*TASK*. From the first line of the entries below to the line with "checks refuse -/", give each line again exactly.

*PROVIDED RECORDS*.
···

-- ==== Sys2Proof/Tests/Slice0.lean ====
section
/-! SUPPORT. Tests. Every expected value is the spec's: the encodings of 30_encoding.md, the vectors of 95_test_vectors.md
(named L1 and L2), or a hand calculation from the rule named. -/

namespace Sys2Proof.Tests

open Machine

/-! ## Well-formedness: what the checks refuse -/

/-- ENTRY_JUMP_WORD has a constructor of its own, so its other spelling is ill formed (R108: 0xCDFF has offset 0xDFF). -/
theorem test_wf_refuses_entry_jump_as_rjmp : Instr.WellFormed Params.example8k (.rjmp 0xDFF) = false := by decide
theorem test_wf_accepts_rjmp : Instr.WellFormed Params.example8k (.rjmp 0x0FF) = true := by decide
theorem test_wf_depends_on_the_entry :
    Instr.WellFormed { Params.example8k with blEntry := 0x1C02 } (.rjmp 0xDFF) = true := by decide

/-- Each constraint of R9, R10 and D14 refuses a configuration that breaks it alone. -/
theorem test_params_valid : ParamsValid Params.example8k := by decide
theorem test_params_smallest : ParamsValid ⟨256, 128, 128, 0, 0xFF⟩ := by decide
theorem test_params_refuse_odd_size : ¬ParamsValid { Params.example8k with flashSize := 8191 } := by decide
theorem test_params_refuse_odd_start : ¬ParamsValid { Params.example8k with blStart := 0x1BFE } := by decide
theorem test_params_refuse_low_start : ¬ParamsValid ⟨256, 64, 64, 3, 0xFF⟩ := by decide
theorem test_params_refuse_no_region : ¬ParamsValid ⟨256, 256, 256, 3, 0xFF⟩ := by decide
theorem test_params_refuse_odd_entry : ¬ParamsValid { Params.example8k with blEntry := 0x1C01 } := by decide
theorem test_params_refuse_low_entry : ¬ParamsValid { Params.example8k with blEntry := 0x1BFE } := by decide
theorem test_params_refuse_high_entry : ¬ParamsValid { Params.example8k with blEntry := 0x2000 } := by decide
theorem test_params_refuse_large_flash : ¬ParamsValid ⟨65600, 0x1C00, 0x1C00, 3, 0xFF⟩ := by decide
/-- With 12 KiB of flash an entry past the reach of one relative jump is refused (D14). -/
theorem test_params_refuse_out_of_reach : ¬ParamsValid ⟨12288, 0x1400, 0x1400, 3, 0xFF⟩ := by decide

/-! ## Decoding, word by word (R94 to R97, R104, R108) -/

/-- A frame's bytes as R94 lays them out: CMD, page_number 3, length 64, checksum 0x1234, payload FF C0 00 ... -/
def frameBytes (cmd : Byte) : List Byte := [cmd, 0x03, 0x00, 0x40, 0x00, 0x34, 0x12, 0xFF, 0xC0] ++ List.replicate 62 0

/-- Those fields, by R95. -/
def fields3 : Fields :=
  { pageNumber := 3, length := 64, checksum := 0x1234, payload := ((Vector.replicate 64 0).set 0 0xFF).set 1 0xC0 }

theorem test_decode_none : decode Params.example8k .frame (frameBytes 0x00) = .ok (.cmdNone fields3) := by rfl
theorem test_decode_test : decode Params.example8k .frame (frameBytes 0x01) = .ok (.cmdTest fields3) := by rfl
theorem test_decode_program : decode Params.example8k .frame (frameBytes 0x02) = .ok (.cmdProgram fields3) := by rfl
theorem test_decode_run : decode Params.example8k .frame (frameBytes 0x03) = .ok (.cmdRun fields3) := by rfl
theorem test_decode_write_eeprom : decode Params.example8k .frame (frameBytes 0x04) = .ok (.cmdWriteEeprom fields3) := by
  rfl
theorem test_decode_exit : decode Params.example8k .frame (frameBytes 0x05) = .ok (.cmdExit fields3) := by rfl
theorem test_decode_06 : decode Params.example8k .frame (frameBytes 0x06) = .ok (.cmd06To07 0 fields3) := by rfl
theorem test_decode_07 : decode Params.example8k .frame (frameBytes 0x07) = .ok (.cmd06To07 1 fields3) := by rfl
theorem test_decode_08 : decode Params.example8k .frame (frameBytes 0x08) = .ok (.cmd08To0F 0 fields3) := by rfl
theorem test_decode_0F : decode Params.example8k .frame (frameBytes 0x0F) = .ok (.cmd08To0F 7 fields3) := by rfl
theorem test_decode_10 : decode Params.example8k .frame (frameBytes 0x10) = .ok (.cmd10To1F 0 fields3) := by rfl
theorem test_decode_1F : decode Params.example8k .frame (frameBytes 0x1F) = .ok (.cmd10To1F 15 fields3) := by rfl
theorem test_decode_20 : decode Params.example8k .frame (frameBytes 0x20) = .ok (.cmd20To3F 0 fields3) := by rfl
theorem test_decode_3F : decode Params.example8k .frame (frameBytes 0x3F) = .ok (.cmd20To3F 31 fields3) := by rfl
theorem test_decode_40 : decode Params.example8k .frame (frameBytes 0x40) = .ok (.cmd40To7F 0 fields3) := by rfl
theorem test_decode_7F : decode Params.example8k .frame (frameBytes 0x7F) = .ok (.cmd40To7F 63 fields3) := by rfl
theorem test_decode_80 : decode Params.example8k .frame (frameBytes 0x80) = .ok (.cmd80ToFF 0 fields3) := by rfl
theorem test_decode_FF : decode Params.example8k .frame (frameBytes 0xFF) = .ok (.cmd80ToFF 127 fields3) := by rfl
theorem test_encode_program : encode Params.example8k (.cmdProgram fields3) = frameBytes 0x02 := by rfl
theorem test_encode_FF : encode Params.example8k (.cmd80ToFF 127 fields3) = frameBytes 0xFF := by rfl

···

*RESULT OF THE EXERCISE*.
-- ==== Sys2Proof/Tests/Slice0.lean ====
section
/-! SUPPORT. Tests. Every expected value is the spec's: the encodings of 30_encoding.md, the vectors of 95_test_vectors.md
(named L1 and L2), or a hand calculation from the rule named. -/

namespace Sys2Proof.Tests

open Machine

/-! ## Well-formedness: what the checks refuse -/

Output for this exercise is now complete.